Well Macroevolution is because speciation(changes in between species), which scientists have observed numerous times. The main question for creationists is whether or not they accept an old age earth or a young earth. Is your religion the reason why you don't accept the old age earth model or is it something observable in nature that makes you question it? If it's religious issues, then I cannot talk much since there would be no point since there would be bias involved, but if it's something in nature that makes you question the old earth model, ask me and I will try my best to answer.

To say the truth none ever observed speciation...

Are you kidding? Since there are so many observed speciation, I am just going to link a site showing you all the observed speciation you need. Most are bacteria/single celled organisms due to fast reproductive rates, allowing time for speciation to be much quicker, but there are observed speciations in animals too. http://www.talkorigins.org/faqs/faq-speciation.html

That's a perfect example of what I already said: a dogmatic approach to science can only hurt science. The first point of that faq: "Speciations Involving Polyploidy, Hybridization or Hybridization Followed by Polyploidization" is not speciation, the first example is about Oenothera gigas and Oenothera lamarckiana. Oenothera gigas is not classified as a species (nor as a subspecies, it's just a mutation) anymore, while Oenothera lamarckiana is a defunct name for Oenothera glazioviana (so that faq uses outdated infos) -> http://plants.usda.gov/java/ClassificationServlet?source=profile&symbol=OENOT&display=63. Polyploidy occurs in humans too -> http://faculty.clintoncc.suny.edu/faculty/Michael.Gregory/files/Bio 100/Bio 100 Lectures/Genetics- Human Genetics/human.htm (and no, polyploid humans are not considered a different species). About the speciations in plant species not involving polyploidy, that article doesn't mention the names of the new species. The maize example is quite laughable: a well known effect of inbreeding is the reduction in fertility.

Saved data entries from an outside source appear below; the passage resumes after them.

/-! The datapath (chapters 07, 08 and 10). -/

/-- An entry of a rate-match FIFO (R158): a 257-bit block, whether it is an idle block, and its mark flag. -/
structure RmEntry where
  block : BitVec 257
  idle : Bool
  flag : Bool
  deriving DecidableEq, Repr

/-- A rate-match FIFO (R158-R162): entries oldest first, whether the output still waits for the fill of 910, whether the next
block written takes a mark flag, whether the last block seen at the input and the last sent at the output were idle, and the
output blocks since the last slip. -/
structure RateMatch where
  entries : List RmEntry
  priming : Bool
  flagNext : Bool
  inIdle : Bool
  outIdle : Bool
  sinceSlip : Option Nat
  deriving DecidableEq, Repr

/-- A frame that the flow observer has found in the stream (R299): its bytes from destination address through FCS, whether the codeword
that holds its last FCS byte is marked, and that codeword's cue tick. -/
structure TappedFrame where
  bytes : List Byte
  marked : Bool
  stamp : Word
  deriving DecidableEq, Repr

/-- One direction of a port: the codeword last delivered with the reasons of R135 it was marked for (bit r: reason r; bit 0: it
arrived with the mark); the symbols corrected in the codeword decoded last, where it decoded; the signal-degrade window (R142): codewords, sum, whether one was marked, whether one arrived marked;
the rate-match FIFO; codewords since the marker group began last, at the input and at the output (R146, R158); the digest of what has
left, from which the markers' BIP comes; ERASE_EN, EO_FALLBACK and SD_EN as they are in force, and whether a GO asks for a restart of the window
(R143); the codewords that wait until the host format's window is full (R145); what the flow observer has tapped of frames that are still to
end, and the frames that have ended and wait for the lookup (R299); and the last marker groups, newest first: the show-clock value (epoch and count) of each one's first codeword and its instant in crystal cycles (R215,
R216). -/
structure PortPath where
  out : List Sym
  reasons : Nat
  corrected : Option Nat
  sdCount : Nat
  sdSum : Nat
  sdMarked : Bool
  sdIn : Bool
  rm : RateMatch
  inAt : Nat
  outAt : Nat
  bip : Nat
  fec : Bool × Bool × Bool
  fecDue : Bool
  window : List (List Sym)
  tap : List (BitVec 257)
  frames : List TappedFrame
  groups : List (Nat × Nat)
  deriving DecidableEq, Repr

As for the animals, it's all about those damned fruit flies: what's the name of the new species of fruit flies created from the drosophila melanogaster?


In animals, hybridization/polyploid is not a great way for speciation, but for plants since they are capable of sustaining fast chromosomal duplication. The key thing in speciation is when two varients of the same species's genetic composition is so different that they cannot interbreed with each other. As for the fruit flies, Diane Dodd showed in a lab using drosophila pseudoobscura and through reproductive isolation and new food diet, and in only 8 generations, the two fly groups could not interbreed.

To say that there's never been speciation is foolish. I assume you are a Christian Creationist(if you are not, I apologize). If there was no speciation, how could there be such a diversity of life after the flood? Do you Noah could have stored 2 million species(those are just the ones that have been discovered. Scientists estimate there could be up to 50 million species, and there are many extinct species that Noah probably took on the ark)? That's means there were at the least 4,050,000 species since Noah took 7 of each bird).